A while ago when I was learning classical mechanics I started wondering what makes a good physical Lagrangian and how does its shape impact the laws of motion. I seem to be more of software engineer than a physycist in spirit so rather than learning classical mechanics, instead I ended up doing various experiments with plotting, rendering, modelling and literate programming. So while I'm not exactly doing any novel physics here, I also haven't seen this visualised anywhere (apart from the simplest case). Hopefully it will help other people in understanding and serve as a demo of Ipython's capabilities.

This post assumes some basic (wikipedia level) understanding of Lagrangian/Hamiltonian mechanics, but you don't have to if you just fancy some plots. For the purposes of this post, Lagrangian is just any function of a particle's position and velocity.

Routines for easier multiline printing (click to expand)
In [1]:
# see https://beepb00p.xyz/ipynb-singleline.html

def ldisplay_md(fmt, *args, **kwargs):
    from IPython.display import Markdown
    display(Markdown(fmt.format(
        *(f'${latex(x)}$' for x in args),
        **{k: f'${latex(v)}$' for k, v in kwargs.items()})
    ))
    
def as_text(thing):
    from IPython.core.interactiveshell import InteractiveShell # type: ignore
    plain_formatter = InteractiveShell.instance().display_formatter.formatters['text/plain']
    pp = plain_formatter(thing)
    lines = pp.splitlines()
    return lines

def vcpad(lines, height):
    width = len(lines[0])
    missing = height - len(lines)
    above = missing // 2
    below = missing - above
    return [' ' * width for _ in range(above)] + lines + [' ' * width for _ in range(below)]
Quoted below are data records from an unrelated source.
-- ==== Sys2Proof/Config.lean ====
section
/-! DEFINITION. What one unit fixes, and the free values the manual leaves open (no bodies: nothing can be
proved of their values). -/

namespace Sys2Proof.Config

/-- The unit serial fixed in the part (R170, R172). -/
opaque unitSerial : BitVec 64

/-- The revision of the capability table, which R172 names and does not give (assumption 6). -/
opaque tableRevision : BitVec 16

/-- The revision of a parameter block, by its id, which R172 names and does not give (assumption 6). -/
opaque blockRevision : Nat → BitVec 16

/-- A result field whose content the manual does not state, because the value it shows is absent
(assumption 7). The argument is a count that never repeats within a run. -/
opaque absentField : Nat → BitVec 64

/-- The path rate of an OFF path over a RADIO port none of whose hops exist: the least of no rates, which
R39 does not state (assumption 8). -/
opaque rateOfNoHops : Nat

end Sys2Proof.Config
end

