/-- A frame or fragment starts on the line: its egress stamp is taken and its start is reported (R121). -/
def startItem (k : PortNo) (item : LineItem) (s : State) : State :=
  let stamp := s.tu.station
  let s := (s.emit (.frame k (item.frame s).encode)).updTx k (fun t =>
    { t with
      line := some (item, stamp)
      holdoffDue := none
      state := match item with | .frag .. => .bulk | _ => .urgent
      counters := match item with
        | .frag .. => { t.counters with fragments := t.counters.fragments + 1 }
        | _ => t.counters })
  match item with
  | .probeBack .. => s
  | .probe p id => s.updPath p (PathRec.probeStarted id stamp s.now)
  | .msg m => reportStart m stamp s
  | .test run i => testStarted k run i s
  | .frag f _ i _ => overAll (f.beginning i) (fun m => reportStart m stamp) s

/-- The next fragment of the bulk context's frame starts (R117). -/
def startFragment (k : PortNo) (c : BulkContext) (s : State) : State :=
  startItem k (.frag c.frame c.id c.next false)
    (s.updTx k (fun t => { t with ctx := some { c with next := c.next + 1, since := none } }))

/-- A suspended bulk frame resumes: its cumulative suspension grows by the time it was set aside (R119). -/
def resume (k : PortNo) (c : BulkContext) (s : State) : State :=
  startFragment k { c with suspended := c.suspended + (s.nowNs - c.since.getD s.nowNs) } s

/-- Fragment 0 of the frame at the head of the bulk queue starts, and the frame moves into the bulk context
(R117). -/
def startBulk (k : PortNo) (f : BulkFrame) (s : State) : State :=
  let id := s.tx[k].bulkId
  startFragment k ⟨f, id, 0, 0, none⟩
    (s.updTx k (fun t => { t with bulk := t.bulk.drop 1, bulkId := t.bulkId + 1 }))

/-- The line of a port is free while its link flag is up and nothing is in transmission (R116). -/
def lineFree (k : PortNo) (s : State) : Bool := s.link[k] && s.tx[k].line.isNone

/-- With nothing else to send, a suspended frame resumes at once under code 0, and otherwise the holdoff
runs (R119). -/
def holdoffOrResume (k : PortNo) (c : BulkContext) (s : State) : State :=
  if s.tx[k].holdoffCode = 0 then resume k c s
  else if s.tx[k].state = .holdoff ∧ s.tx[k].holdoffDue.isSome then s
  else s.updTx k (fun t => { t with state := .holdoff, holdoffDue := some (s.nowNs + t.holdoffCode * 500) })

/-- The transmitter's choice when the line is free (R116, R119). -/
def lineChoice (k : PortNo) (s : State) : State :=
  if !lineFree k s then s
  else
    let t := s.tx[k]
    match t.probeBack, t.probe, t.urgent with
    | some b, _, _ => startItem k (.probeBack b.dst b.id b.t2) (s.updTx k (fun t => { t with probeBack := none }))
    | none, some (p, id), _ => startItem k (.probe p id) (s.updTx k (fun t => { t with probe := none }))
    | none, none, .msg m :: rest => startItem k (.msg m) (s.updTx k (fun t => { t with urgent := rest }))
    | none, none, .test r i :: rest => startItem k (.test r i) (s.updTx k (fun t => { t with urgent := rest }))
    | none, none, [] =>
      match t.ctx, t.bulk with
      | some c, _ => if c.since.isSome then holdoffOrResume k c s else startFragment k c s
      | none, f :: _ => startBulk k f s
      | none, [] => s.updTx k (fun t => { t with state := .idle, holdoffDue := none })

/-! ## Placing frames -/

/-- The urgent queue's capacity (R113) and the bulk queue's (R114). -/
def urgentCapacity : Nat := 32
def bulkCapacity : Nat := 16

/-- Whether a bulk frame of the path has room for a message of the payload length (R114). -/
def BulkFrame.takes (f : BulkFrame) (n : Nat) : Bool :=
  decide (f.msgs.length < 8 ∧ f.total + 8 + n ≤ 1024)

/-- The newest not-started bulk frame of a path. -/
def Transmitter.lastBulk (t : Transmitter) (p : PathNo) : Option BulkFrame :=
  t.bulk.reverse.find? (fun f => f.path == p)

/-- Whether a bulk message would join an existing bulk frame of the path (R67). -/
def Transmitter.joins (t : Transmitter) (p : PathNo) (n : Nat) : Bool :=
  (t.lastBulk p).any (fun f => f.takes n)
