/-- The status area's writes. -/
def statusWrites (s : State) : List (Nat × Option WLine × OwnTag) :=
  let c := s.controlLine
  [(c, some (causeLineOf s.cmd.causes), .startUp), (c + 2, some (summaryLineOf s), .startUp),
   (c + 3, some (lowHopLineOf s), .startUp), (c + 4, some (highHopLineOf s), .startUp),
   (c + 5, some (startUpLineOf s.startUp.status), .startUp)]

/-! ## The steps -/

/-- A step is begun: its number, and how many own requests it waits for. -/
def beginStep (n left : Nat) (s : State) : State := { s with startUp := { s.startUp with step := n, left := left } }

/-- Step 8 waits for the READY event. -/
def stepEight (s : State) : State := beginStep 8 0 s

/-- The present receive rings. That step 7 starts several in the order of their window entries is the model's choice:
R144 and R171 give none (assumption 12). -/
def receiveWindows (s : State) : List Window := s.mi.windows.toList.filter (fun w => w.isOn .receive)

/-- Step 7: each present receive ring starts. -/
def stepSeven (s : State) : State :=
  let ws := receiveWindows s
  if ws.isEmpty then stepEight s
  else overAll ws (fun w s => startRxRing (Fin.ofNat 8 w.param) w .startUp s) (beginStep 7 ws.length s)

/-- Step 6's write of a block: IDLE at a power-on start, ABORTED for a block noted aborted (R167). -/
def restartWrite (s : State) (b : BlockNo) : List (Nat × Option WLine × OwnTag) :=
  let write := fun (status : Byte) =>
    [(s.blockLine b, some (partLine [(3, [status, 0, 0, 0, 0])]), OwnTag.startUp)]
  if s.startUp.status.stationReset then (if s.cmd.blocks[b].aborted then write 4 else []) else write 0

/-- Step 6: bytes 3 to 7 of the blocks, as one group in the order of the blocks (assumption 12). -/
def stepSix (s : State) : State :=
  let reqs := (List.finRange 8).flatMap (restartWrite s)
  let s := { s with cmd := { s.cmd with blocks := s.cmd.blocks.map (fun b => { b with aborted := false }) } }
  if reqs.isEmpty then stepSeven s else formGroup reqs .nothing (beginStep 6 reqs.length s)

/-- Step 5: each block's tag is read, as one group in the order of the blocks (assumption 12). -/
def stepFive (s : State) : State :=
  formGroup ((List.finRange 8).map (fun b => (s.blockLine b, none, .tagRead b))) .nothing (beginStep 5 8 s)

/-- Step 4: the status area is written; changes from here on form writes of their own. -/
def stepFour (s : State) : State :=
  formGroup (statusWrites s) .nothing
    (beginStep 4 5 { s with cmd := { s.cmd with statusOn := true, changes := [] } })

/-- Step 3: the capability table is written at the base of the descriptor window (R172), as one group in the order of
its lines (assumption 12). -/
def stepThree (s : State) : State :=
  let reqs := linesFrom (s.mi.windows[15].base * 64) (capabilityTable s)
  formGroup reqs .nothing (beginStep 3 reqs.length s)

/-- The step after the one that has finished. -/
def nextStep (s : State) : State :=
  match s.startUp.step with
  | 3 => stepFour s
  | 4 => stepFive s
  | 5 => stepSix s
  | 6 => stepSeven s
  | 7 => stepEight s
  | _ => s

/-- One own request of the running step has been answered. -/
def stepAnswered (s : State) : State :=
  if s.startUp.left ≤ 1 then nextStep (beginStep s.startUp.step 0 s)
  else beginStep s.startUp.step (s.startUp.left - 1) s

/-- A block's tag has been read: it is taken as seen, or 0 at ERROR (R157). -/
def tagAnswered (b : BlockNo) (ok : Bool) (data : List Byte) (s : State) : State :=
  stepAnswered (s.updBlock b (fun x => { x with lastTag := if ok then data.getD 1 0 else 0 }))

/-! ## START_UP_ORDER (R171) -/

/-- Whether an outstanding request is an own one. -/
def Outstanding.isOwn : Outstanding → Bool
  | .own _ => true
  | .forwarded .. => false

/-- Whether the own-request queue has drained: every group joined, issued and answered (R90, R167). -/
def Interposer.drained (m : Interposer) : Bool :=
  m.own.isEmpty && m.waiting.isEmpty && !m.outstanding.any Outstanding.isOwn

/-- The start-up order may begin: the reset input is released, or a station reset has drained the queue. -/
def mayStart (s : State) : Bool :=
  s.startUp.phase == .inReset || (s.startUp.phase == .resetting && s.mi.drained)

/-- Steps 1 to 3. -/
def startUpOrder (straps : Fin 8) (flash : Option (List Byte)) (s : State) : State :=
  if mayStart s then stepThree (applyImage flash (restartBlocks straps s)) else s

/-- START_UP_ORDER (R171): nothing unless the order may begin. -/
def execStartUpOrder (straps : Fin 8) (flash : Option (List Byte)) (s : State) : Host.Outcome State Fault Refusal :=
  run (startUpOrder straps flash) s

/-! ## READY (R171) -/

/-- The enabled TRANSMIT windows are handed to CU (R81, R96). -/
def noticeRings (s : State) : State :=
  overAll (s.mi.windows.toList.filter (fun w => w.isOn .transmit)) (fun w => startRing (Fin.ofNat 4 w.param) w) s

/-- Ready has been set: the rings are handed on, and PM evaluates its DOWN paths (R171). -/
def becomeReady (s : State) : State := evalPaths (noticeRings s)

/-- What a join that set ready brings. -/
def afterJoin (before s : State) : State := if s.isReady && !before.isReady then becomeReady s else s

/-- Step 8: the start-up count rises and line 2 is written with the ready flag set. -/
def readyStep (s : State) : State :=
  if s.startUp.phase = .starting ∧ s.startUp.step = 8 then
    let s' := beginStep 0 0 { s with startUp := { s.startUp with count := s.startUp.count + 1 } }
    afterJoin s (formGroup [(s.controlLine + 2, some [], .summary)] .ready s')
  else s

/-- READY (R171): nothing unless the start-up order has reached step 8. -/
def execReady (s : State) : Host.Outcome State Fault Refusal := run readyStep s

/-! ## OWN_GROUP_JOIN (R90) -/

/-- The group that has waited longest joins, once the queue has room for all its lines. -/
def ownGroupJoin (s : State) : State :=
  match s.mi.waiting with
  | g :: rest =>
    if s.hasRoom g then afterJoin s (joinGroup g { s with mi := { s.mi with waiting := rest } }) else s
  | [] => s

/-- OWN_GROUP_JOIN (R90): nothing unless a group waits and fits. -/
def execOwnGroupJoin (s : State) : Host.Outcome State Fault Refusal := run ownGroupJoin s

/-! ## OWN_RESPONSE (R91, R92) -/

/-- A list read has been answered (R160). -/
def listAnswered (ok : Bool) (data : List Byte) (s : State) : State :=
  match s.cmd.exec with
  | some (.portList b line bytes) => portListAnswer b line bytes ok data s
  | some (.hopList b line bytes left) => hopListAnswer b line bytes left ok data s
  | _ => s

/-- The answer reaches the block that made the request (R91). -/
def ownAnswer (t : OwnTag) (ok : Bool) (data : List Byte) (s : State) : State :=
  match t with
  | .done hdr => recordClosed hdr s
  | .captureHead hdr => captureAnswer hdr false ok data s
  | .captureBody hdr => captureAnswer hdr true ok data s
  | .completion b => blockClosed b s
  | .listRead => listAnswered ok data s
  | .startUp => stepAnswered s
  | .tagRead b => tagAnswered b ok data s
  | _ => s

/-- The answer to a write lifts it from the head's holds (R92). -/
def liftHold (id : Nat) (s : State) : State :=
  { s with mi := { s.mi with head := s.mi.head.map (fun h => { h with held := h.held.filter (· ≠ id) }) } }

/-- The answer to the oldest outstanding request, an own one. -/
def ownAnswered (r : OwnReq) (ok : Bool) (data : List Byte) (rest : List Outstanding) (s : State) : State :=
  ownAnswer r.tag ok data (liftHold r.id { s with mi := { s.mi with outstanding := rest } })

/-- OWN_RESPONSE (R91): nothing unless the oldest outstanding request is an own one. -/
def execOwnResponse (ok : Bool) (data : List Byte) (s : State) : Host.Outcome State Fault Refusal :=
  match s.mi.outstanding with
  | .own r :: rest =>
    if ok && r.write.isNone && data.length != 64 then .refused .illFormedResponse
    else run (ownAnswered r ok data rest) s
  | _ => run id s

end Sys2Proof.Machine
end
# terminal and emacs can't display markdown, so we have to use that as a workaround
def mdisplay_plain(fmt, *args, **kwargs):
    import re
    from itertools import chain
    fargs   = [as_text(a) for a in args]
    fkwargs = {k: as_text(v) for k, v in kwargs.items()}

    height = max(len(x) for x in chain(fargs, fkwargs.values()))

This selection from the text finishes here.